Ed è arrivato il grande giorno dell’esame di Stato. Dopo mesi di tira e molla su esami online o in presenza, quanti commissari, quante prove, da ieri finalmente si è entrati nella parte che conclude l’ultimo ciclo della scuola dell’obbligo.

Un esame, come si sa, diverso da quelli vissuti dagli studenti degli anni precedenti: niente prove scritte, solo una prova orale. In effetti, al mondo della scuola è mancato il solito avvincente “toto-nomi” sulle tracce della prima prova di italiano. Per molti, però, lo spauracchio della seconda prova, più complessa, è stato scansato. Di fatto, consiste in un colloquio su tutte le materie a partire da un elaborato – prodotto dall’alunno – legato alla materia di indirizzo, sull’Alternanza Scuola-Lavoro (ora PCTO) e sulla materia che, secondo il Governo giallo-verde, dovrebbe impedire il degrado morale delle nuove generazioni, ovvero Cittadinanza e Costituzione.

Sicuramente una prova, per certi versi, alienante e rassicurante. Alienante per il contesto: protocolli di entrata ed uscita, distanza, professori non più a breve distanza con mascherine e, per i più ligi, visiere in plastica. D’altra parte, i commissari, tutti interni, sono una garanzia per (quasi) tutti i maturandi e certo il presidente esterno, data la situazione eccezionale del funesto anno scolastico 2019-2020, non sarà particolarmente puntiglioso. Forse anche per questo contesto più “famigliare” molti studenti sentono una certa preoccupazione riguardo la percezione del proprio titolo di studi nel mondo del lavoro. Preoccupazione che, nella realtà, non tiene conto del fatto che l’esame certifica un percorso quinquennale e non una singola performance.

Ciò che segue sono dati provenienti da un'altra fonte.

/-- A packet with another header. -/
def InPkt.withHdr (x : InPkt) (h : Hdr) : InPkt := { x with pkt := { x.pkt with hdr := h } }

/-- A packet on the escape channel with its port; no port holds it until a row table changes (R231, R236). -/
def State.escapeHop (s : State) (x : InPkt) : InPkt × Option Nat :=
  let h := { x.pkt.hdr with vc := 2, vphase := false }
  (x.withHdr h, s.escapeNext h)

/-- The next hop of route() for a packet that is not for this node: the packet as it will leave, and its port (R231). A packet without a minimal or
fixed port takes the escape channel, and one that is on it stays there (R229). -/
def State.nextHop (s : State) (x : InPkt) : (InPkt × Option Nat) × State :=
  let h := x.pkt.hdr
  let h := if h.vphase && s.mine h.vdim.toNat == h.vcoord.toNat then { h with vphase := false, vc := if h.vc == 0 then 1 else h.vc } else h
  let x := x.withHdr h
  if h.vc == 2 then (s.escapeHop x, s)
  else
    let v := if x.originated then s.valiantChoice x.pkt else (none, s)
    let s := v.2
    match v.1 with
    | some p =>
      let h := { h with vc := 0, vdim := BitVec.ofNat 3 (s.portDim p), vcoord := BitVec.ofNat 4 (s.portPeer p), vphase := true }
      ((x.withHdr h, some p), s)
    | none => match (if s.routeFixed then s.fixedNext h else s.adaptiveChoice h) with
      | some p => ((x, some p), s)
      | none => (s.escapeHop x, s)

/-- A packet is queued on the port of its hop, or held. -/
def State.hop (s : State) (x : InPkt × Option Nat) : State :=
  match x.2 with
  | some p => s.enqueue p x.1
  | none => { s with heldEsc := s.heldEsc ++ [x.1] }

/-- A packet takes the escape channel, or is held until a row table changes (R231, R236). -/
def State.escape (s : State) (x : InPkt) : State := s.hop (s.escapeHop x)

/-- route() of R231 for a packet that is not for this node. -/
def State.routeOn (s : State) (x : InPkt) : State :=
  if x.pkt.hdr.hops == 15 then (s.count 0x260000).freePkt x
  else (s.nextHop x).2.hop (s.nextHop x).1

/-- The oldest packet that waits for a route is delivered here or routed on (R231). A node that has bound off routes nothing (R300). -/
def execPacketRoute (s : State) : Outcome State Fault Refusal :=
  .next (match s.routeQ with
    | [] => s
    | x :: rest =>
      let s : State := { s with routeQ := rest }
      if s.boundOff then s.freePkt x
      else if x.pkt.hdr.dst.toNat = s.self then { s with localIn := s.localIn ++ [x] }
      else s.routeOn x)

/-- The oldest packet on an adaptive channel of a port that has waited ESC_WAIT takes the escape channel (R231). -/
def execEscapeTimeout (p : Nat) (s : State) : Outcome State Fault Refusal :=
  .next (match (s.port p).egress.find? (fun e => e.pkt.hdr.vc != 2) with
    | none => s
    | some e => if s.routeFixed then s else (s.modPort p (fun x => { x with egress := x.egress.erase e })).escape e)

/-! ## Gauges and telemetry (R244, R245) -/

/-- G_MAX, and a gauge in units of 0.5 GB/s. -/
def State.gMax (s : State) : Nat := s.fld 0x110020 16 13

/-- The update of R244 at a context that had packets acknowledged in the period. -/
def State.updateGauge (s : State) (n : Nat) : State :=
  let p := s.path n
  let f : Rat := (p.newEchoed : Rat) / (p.newAcked : Rat)
  let k : Rat := 1 / (2 ^ s.fld 0x11001C 24 4 : Nat)
  let alpha := p.alpha * (1 - k) + f * k
  let g := p.gauge.getD (s.gMax : Rat)
  if f > 0 then
    s.setPath n { p with gauge := some (max (s.fld 0x110020 0 13 : Rat) (g * (1 - alpha / 2))), alpha, quiet := 0, newAcked := 0, newEchoed := 0 }
  else
    let step := if p.quiet + 1 ≥ s.fld 0x11001C 28 4 then s.fld 0x110024 16 13 else s.fld 0x110024 0 13
    s.setPath n { p with gauge := some (min (s.gMax : Rat) (g + step)), alpha, quiet := p.quiet + 1, newAcked := 0, newEchoed := 0 }

def execGaugeUpdate (node : BitVec 20) (s : State) : Outcome State Fault Refusal :=
  .next (if (s.path node.toNat).newAcked = 0 then s else s.updateGauge node.toNat)

/-- IDLE without an unacknowledged packet: the gauge returns to its start (R244). -/
def execGaugeIdle (node : BitVec 20) (s : State) : Outcome State Fault Refusal :=
  .next (let p := s.path node.toNat
    if p.retained.all (·.acked) then s.setPath node.toNat { p with gauge := none, alpha := 1, quiet := 0 } else s)

/-- The net rate of a port in B per ns, by LANES: 32, 64 or 128 for a fabric port, twice that for an attach port (R268). -/
def State.portRate (s : State) (p : Nat) : Nat :=
  (match s.fld (plink p 8) 11 2 with | 0 => 0 | 1 => 32 | 2 => 64 | _ => 128) * (if p < 32 then 1 else 2)

/-- Utilisation over 8 µs in units of 2^-16 of the port's net rate. -/
def State.util (s : State) (p bytes : Nat) : Nat := if s.portRate p = 0 then 0 else min 65535 (bytes * 65536 / (s.portRate p * 8000))

/-- LOAD of this node: the mean over its up fabric ports of the bytes queued, in units of 4 KiB, at most 255 (R244). -/
def State.load (s : State) : Nat :=
  let ps := s.floodPorts none
  if ps.isEmpty then 0 else min 255 ((ps.map s.occAll).sum / ps.length / 4096)

/-- The telemetry of one port at the end of a period; stall is the number of cycles in which a packet waited for a credit (R245). -/
def State.sampleOne (s : State) (p : Nat) (stall : Word) : State :=
  let b := 0x130000 + 0x20 * p
  let x := s.port p
  let s := (s.setFld b 0 16 (s.util p x.tx)).setFld b 16 16 (s.util p x.rx)
  let s := (s.setFld (b + 8) 0 8 x.loadRx).setFld (b + 8) 8 8 x.loadTx
  (((s.setReg (b + 4) (BitVec.ofNat 32 (s.occAll p))).setReg (b + 0x10) (BitVec.ofNat 32 x.marks)).setReg (b + 0x14) stall).setPort p
    { x with tx := 0, rx := 0, marks := 0 }

def execTelemetrySample (stall : List (BitVec 32)) (s : State) : Outcome State Fault Refusal :=
  .next ((List.range 32).foldl (fun s p => s.sampleOne p (stall.getD p 0)) s)

end Sys2Proof.Machine
end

Ascoltando i loro racconti, effettivamente si percepisce sì la tensione per la prova e poi per l’esito ma, confrontandola con le esperienze delle generazioni passate, pure che l’intensità, l’emozione vissuta non è proprio la stessa: la mancanza di commissari esterni diminuisce di molto la variabile rischio a meno che, con i docenti curricolari, non si abbiano rapporti tesi. E se l’intensità è minore, lo è pure la durata, mancando una settimana buona di prove scritte.

Insomma, un esame più semplice (per la nostra percezione, ovviamente) e psicologicamente più leggero, cosa buona per dei ragazzi che da febbraio non hanno più un contatto diretto con i docenti e, forse, ripreso da poco con i loro compagni. Per l’anno prossimo si vedrà: se, infatti, la proposta delle Regioni punta a cancellare l’odiatissima Didattica a distanza (DaD) ripristinando il rapporto umano e garantendo 2 metri quadrati ad alunno – in attesa delle linee guida del Ministero dell’Istruzione -, si dovrà certo ancora tener conto dell’evoluzione del virus e di eventuali recrudescenze.

Chissà che, per gli alunni dell’anno scolastico 2020-2021, non sarà di nuovo possibile cantare tutti assieme, allegri ma tremebondi, “Notte prima degli esami” (Venditti cordialmente ringrazia).